The answer is to be an exact copy of the lines below running from the line with "samples : Nat := 0" down to the line with "the start of", both ends included, and nothing more.

━━━━━━

/-- Start-up state and the SYS_ registers of R570. PHASE 1 to 7, 0 once ready. -/
structure Sys where
  phase : Nat := 1
  romMode : Bool := false
  slot : Nat := 0
  rstCause : Nat := 0
  xonom : Nat := 0
  slotId : Nat := 0
  readyMs : Nat := 0
  /-- Tick of reset release and tick at which the current phase began. -/
  resetAt : Nat := 0
  phaseAt : Nat := 0
  /-- The calibration copies as bytes (R560) and the copy in use: 0 none, 1 A, 2 B. -/
  calA : List Byte := []
  calB : List Byte := []
  calUsed : Nat := 0
  /-- The store in use. -/
  cal : List Byte := []
  btA : List Byte := []
  btB : List Byte := []
  /-- Copies read as valid, and the copy in use: 0 none, 1 A, 2 B. -/
  btAOk : Bool := false
  btBOk : Bool := false
  btUsed : Nat := 0
  jobs : List CalJob := []
  /-- Faults to raise once the firmware runs: kind and ADDR, with the source (R544, R557, R561). -/
  later : List (Nat × Nat × Nat) := []
  /-- Slots that S4 has rejected (R557). -/
  rejected : List Nat := []
  /-- The part is an engineering sample (R2). -/
  sample : Bool := false
  deriving DecidableEq, Repr

/-- What a destination's release buffer released last (R31). -/
structure OutLine where
  line : Nat := 0
  words : List Nat := []
  anc : List Anc := []
  /-- Samples that were concealed: start and length. -/
  concealed : List (Nat × Nat) := []
  late : Bool := false
  /-- After an unplanned claim no frame with content has left yet (R474). -/
  idle : Bool := false
  /-- In EMBED mode the first output index not yet embedded (R263). -/
  emb : Option Nat := none
  deriving DecidableEq, Repr

/-! ### Operands of the events -/

/-- What the input stage measured of a completed frame (R76): lines, samples, rate class, whether its raster has two
fields, and its period in ps (R79). -/
structure FrameShape where
  total : Nat := 0
  lines : Nat := 0
  samples : Nat := 0
  rclass : Nat := 0
  fields : Bool := false
  period : Nat := 0
  deriving DecidableEq, Repr

/-- A received WL frame (R113 to R115): the levels of its line symbols at the phase the receiver searches or holds, and
the start of its first bit at the module's ball in device time. -/
structure WlFrame where
  levels : List Nat := []
  at_ : Nat := 0
  deriving DecidableEq, Repr

/-- What a PTP message's stamps measured, in ps of device time: the ingress or egress stamp (R357). -/
structure PtpMeas where
  stamp : Int := 0
  deriving DecidableEq, Repr

/-- What a poisoned read was for (R381). -/
inductive PoisonUse where
  /-- A synchroniser read feed's unit of a frame buffer (R96): feed and byte offset (R84). -/
  | feed (feed off : Nat)
  /-- The concealment read of a source's newest complete frame (R93): source and byte offset. -/
  | conceal (src off : Nat)
  /-- A compositor window's input line: compositor, window, active row (R226). -/
  | window (m w row : Nat)
  /-- A tap's sample: output channel, slot and output index (R270). -/
  | tap (chan slot index : Nat)
  /-- A playout packet: context and extended sequence number. -/
  | playout (ctx seq : Nat)
  /-- The system area; both copies poisoned. -/
  | system (both : Bool)
  /-- A patrol or other read. -/
  | other
  deriving DecidableEq, Repr

/-- The header of a host command: the session and port it comes from, its ring and its HSEQ (R402). -/
structure Hdr where
  ses : Nat
  port : Nat := 0
  hseq : Nat := 1
  deriving DecidableEq, Repr

/-- The blocks of the module. -/
structure Blocks where
  now : Nat := 0
  free : Nat := 0
  xb : Xbar := {}
  is_ : Inputs := {}
  ctl : Ctl := {}
  flt : Flt := {}
  snp : Snp := {}
  wl : Wl := {}
  ln : Lanes := {}
  eth : Eth := {}
  flw : Flw := {}
  cmp : Cmps := {}
  aud : Aud := {}
  audCnt : AudCnt := {}
  apt : Apts := {}
  tmg : Tmg := {}
  dt : Dt := {}
  mem : MemCtl := {}
  bus : Bus := {}
  pr : Pair := {}
  pwr : Pwr := {}
  upd : Upd := {}
  sys : Sys := {}
  out : Tab OutLine := []
  deriving DecidableEq, Repr

end Sys2Proof.Machine
end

━━━━━━

### RESULT OF THIS EXERCISE:
  samples : Nat := 0
  rclass : Nat := 0
  fields : Bool := false
  period : Nat := 0
  deriving DecidableEq, Repr

/-- A received WL frame (R113 to R115): the levels of its line symbols at the phase the receiver searches or holds, and
the start of its first bit at the module's ball in device time. -/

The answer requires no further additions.